There continues to be a compelling need for improved platforms and drilling systems, particularly those which are less costly and safer, for production of hydrocarbons from beneath relatively deep water, particularly water depths of 500 feet to 8000 feet, and more particularly 1000 to 4000 feet. Unless this need is satisfied, only very rich reservoirs will support development at such relatively great depths. Therefore, it is appropriate to examine all aspects of deep water drilling and production systems in order to identify those features which are most sensitive to increasing water depths. In this regard, it is necessary to give careful consideration to both drilling and well systems, and tie-back riser design.
As water depth increases, the risers become naturally longer just as the tendons do, as discussed above. To achieve proper top end support so as to limit riser responses in severe metocean conditions, riser top tensions must be increased at a greater rate than the rate by which water depth is increased. Therefore, risers and riser tensions tend to place an ever increasing load on the floating (TLP) structures as they are placed in deeper waters.
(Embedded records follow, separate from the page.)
theorem execOrn_inv (o : CellOp) (s : State) (hI : s.Good wq) : Goes wq (execOrn o s) := by
  unfold execOrn
  repeat' (first | with_reducible assumption | with_reducible apply Goes.next | with_reducible apply State.runCell_inv)

theorem execXnor_inv (o : CellOp) (s : State) (hI : s.Good wq) : Goes wq (execXnor o s) := by
  unfold execXnor
  repeat' (first | with_reducible assumption | with_reducible apply Goes.next | with_reducible apply State.runCell_inv)

theorem execNot_inv (o : CellOp) (s : State) (hI : s.Good wq) : Goes wq (execNot o s) := by
  unfold execNot
  repeat' (first | with_reducible assumption | with_reducible apply Goes.next | with_reducible apply State.runCell_inv)

theorem execBsel_inv (o : CellOp) (s : State) (hI : s.Good wq) : Goes wq (execBsel o s) := by
  unfold execBsel
  repeat' (first | with_reducible assumption | with_reducible apply Goes.next | with_reducible apply State.runCell_inv)

theorem execTest_inv (o : CellOp) (s : State) (hI : s.Good wq) : Goes wq (execTest o s) := by
  unfold execTest
  repeat' (first | with_reducible assumption | with_reducible apply Goes.next | with_reducible apply State.runCell_inv)

theorem execXorshr_inv (o : CellOp) (s : State) (hI : s.Good wq) : Goes wq (execXorshr o s) := by
  unfold execXorshr
  repeat' (first | with_reducible assumption | with_reducible apply Goes.next | with_reducible apply State.runCell_inv)

theorem execShl_inv (o : CellOp) (s : State) (hI : s.Good wq) : Goes wq (execShl o s) := by
  unfold execShl
  repeat' (first | with_reducible assumption | with_reducible apply Goes.next | with_reducible apply State.runCell_inv)

theorem execShr_inv (o : CellOp) (s : State) (hI : s.Good wq) : Goes wq (execShr o s) := by
  unfold execShr
  repeat' (first | with_reducible assumption | with_reducible apply Goes.next | with_reducible apply State.runCell_inv)

theorem execSar_inv (o : CellOp) (s : State) (hI : s.Good wq) : Goes wq (execSar o s) := by
  unfold execSar
  repeat' (first | with_reducible assumption | with_reducible apply Goes.next | with_reducible apply State.runCell_inv)

theorem execRol_inv (o : CellOp) (s : State) (hI : s.Good wq) : Goes wq (execRol o s) := by
  unfold execRol
  repeat' (first | with_reducible assumption | with_reducible apply Goes.next | with_reducible apply State.runCell_inv)

theorem execRor_inv (o : CellOp) (s : State) (hI : s.Good wq) : Goes wq (execRor o s) := by
  unfold execRor
  repeat' (first | with_reducible assumption | with_reducible apply Goes.next | with_reducible apply State.runCell_inv)

theorem execShlv_inv (o : CellOp) (s : State) (hI : s.Good wq) : Goes wq (execShlv o s) := by
  unfold execShlv
  repeat' (first | with_reducible assumption | with_reducible apply Goes.next | with_reducible apply State.runCell_inv)

theorem execShrv_inv (o : CellOp) (s : State) (hI : s.Good wq) : Goes wq (execShrv o s) := by
  unfold execShrv
  repeat' (first | with_reducible assumption | with_reducible apply Goes.next | with_reducible apply State.runCell_inv)

theorem execSarv_inv (o : CellOp) (s : State) (hI : s.Good wq) : Goes wq (execSarv o s) := by
  unfold execSarv
  repeat' (first | with_reducible assumption | with_reducible apply Goes.next | with_reducible apply State.runCell_inv)

theorem execFshr_inv (o : CellOp) (s : State) (hI : s.Good wq) : Goes wq (execFshr o s) := by
  unfold execFshr
  repeat' (first | with_reducible assumption | with_reducible apply Goes.next | with_reducible apply State.runCell_inv)

theorem execExtu_inv (o : CellOp) (s : State) (hI : s.Good wq) : Goes wq (execExtu o s) := by
  unfold execExtu
  repeat' (first | with_reducible assumption | with_reducible apply Goes.next | with_reducible apply State.runCell_inv)

theorem execExts_inv (o : CellOp) (s : State) (hI : s.Good wq) : Goes wq (execExts o s) := by
  unfold execExts
  repeat' (first | with_reducible assumption | with_reducible apply Goes.next | with_reducible apply State.runCell_inv)

theorem execIns_inv (o : CellOp) (s : State) (hI : s.Good wq) : Goes wq (execIns o s) := by
  unfold execIns
  repeat' (first | with_reducible assumption | with_reducible apply Goes.next | with_reducible apply State.runCell_inv)

theorem execBrev_inv (o : CellOp) (s : State) (hI : s.Good wq) : Goes wq (execBrev o s) := by
  unfold execBrev
  repeat' (first | with_reducible assumption | with_reducible apply Goes.next | with_reducible apply State.runCell_inv)

theorem execBswap_inv (o : CellOp) (s : State) (hI : s.Good wq) : Goes wq (execBswap o s) := by
  unfold execBswap
  repeat' (first | with_reducible assumption | with_reducible apply Goes.next | with_reducible apply State.runCell_inv)

theorem execPopc_inv (o : CellOp) (s : State) (hI : s.Good wq) : Goes wq (execPopc o s) := by
  unfold execPopc
  repeat' (first | with_reducible assumption | with_reducible apply Goes.next | with_reducible apply State.runCell_inv)

theorem execClz_inv (o : CellOp) (s : State) (hI : s.Good wq) : Goes wq (execClz o s) := by
  unfold execClz
  repeat' (first | with_reducible assumption | with_reducible apply Goes.next | with_reducible apply State.runCell_inv)

theorem execCtz_inv (o : CellOp) (s : State) (hI : s.Good wq) : Goes wq (execCtz o s) := by
  unfold execCtz
  repeat' (first | with_reducible assumption | with_reducible apply Goes.next | with_reducible apply State.runCell_inv)

theorem execCls_inv (o : CellOp) (s : State) (hI : s.Good wq) : Goes wq (execCls o s) := by
  unfold execCls
  repeat' (first | with_reducible assumption | with_reducible apply Goes.next | with_reducible apply State.runCell_inv)

theorem execMins_inv (o : CellOp) (s : State) (hI : s.Good wq) : Goes wq (execMins o s) := by
  unfold execMins
  repeat' (first | with_reducible assumption | with_reducible apply Goes.next | with_reducible apply State.runCell_inv)

theorem execMaxs_inv (o : CellOp) (s : State) (hI : s.Good wq) : Goes wq (execMaxs o s) := by
  unfold execMaxs
  repeat' (first | with_reducible assumption | with_reducible apply Goes.next | with_reducible apply State.runCell_inv)

theorem execMinu_inv (o : CellOp) (s : State) (hI : s.Good wq) : Goes wq (execMinu o s) := by
  unfold execMinu
  repeat' (first | with_reducible assumption | with_reducible apply Goes.next | with_reducible apply State.runCell_inv)

theorem execMaxu_inv (o : CellOp) (s : State) (hI : s.Good wq) : Goes wq (execMaxu o s) := by
  unfold execMaxu
  repeat' (first | with_reducible assumption | with_reducible apply Goes.next | with_reducible apply State.runCell_inv)

theorem execSel_inv (o : CellOp) (s : State) (hI : s.Good wq) : Goes wq (execSel o s) := by
  unfold execSel
  repeat' (first | with_reducible assumption | with_reducible apply Goes.next | with_reducible apply State.runCell_inv)

theorem execSelz_inv (o : CellOp) (s : State) (hI : s.Good wq) : Goes wq (execSelz o s) := by
  unfold execSelz
  repeat' (first | with_reducible assumption | with_reducible apply Goes.next | with_reducible apply State.runCell_inv)

theorem execMov_inv (o : CellOp) (s : State) (hI : s.Good wq) : Goes wq (execMov o s) := by
  unfold execMov
  repeat' (first | with_reducible assumption | with_reducible apply Goes.next | with_reducible apply State.runCell_inv)

theorem execLdi_inv (o : CellOp) (s : State) (hI : s.Good wq) : Goes wq (execLdi o s) := by
  unfold execLdi
  repeat' (first | with_reducible assumption | with_reducible apply Goes.next | with_reducible apply State.runCell_inv)

theorem execLdim_inv (o : CellOp) (s : State) (hI : s.Good wq) : Goes wq (execLdim o s) := by
  unfold execLdim
  repeat' (first | with_reducible assumption | with_reducible apply Goes.next | with_reducible apply State.runCell_inv)

theorem execLdih_inv (o : CellOp) (s : State) (hI : s.Good wq) : Goes wq (execLdih o s) := by
  unfold execLdih
  repeat' (first | with_reducible assumption | with_reducible apply Goes.next | with_reducible apply State.runCell_inv)

theorem execGetf_inv (o : CellOp) (s : State) (hI : s.Good wq) : Goes wq (execGetf o s) := by
  unfold execGetf
  repeat' (first | with_reducible assumption | with_reducible apply Goes.next | with_reducible apply State.runCell_inv)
Further as offshore development moves to deeper waters, the drilling environment can change in a manner such that any wells being drilled through the various subterranean formations will encounter "over-pressured" zones where fluids are charged with a formation pressure which exceeds the pressure head that can be supplied by a correspondingly deep (or high) column of water. These well "over-pressures" are normally contained/controlled by a multiplicity of pressure containment means. It is considered standard practice that at least two of these pressure containment means be independent of each other. In deep water, situations can occur where the pressure containment provided by a special well control fluid (a mixture denser than water that is usually called "mud") and the pressure containment provided by a tie-back casing/riser+surface "tree" are not independent. In these situations (which are commonplace for deep water wells in the Gulf of Mexico for example), a leak in the casing/riser near the seabed could result in loss of so much well control fluid from riser that the formation pressure down-hole would not be contained. The result would be a "blow-out". In order to ensure that a leak in the primary casing does not result in complete loss of well control, it has been practiced that a second casing string has been employed surrounding the primary pressure containing casing (e.g., a concentric casing riser design to be employed on the Shell "Auger" platform). Such a measure is a reasonable practice, but it does result in a much heavier riser string to be supported by top tension at the floating platform. The increased riser tensions lead to much larger platform dimensions and cost.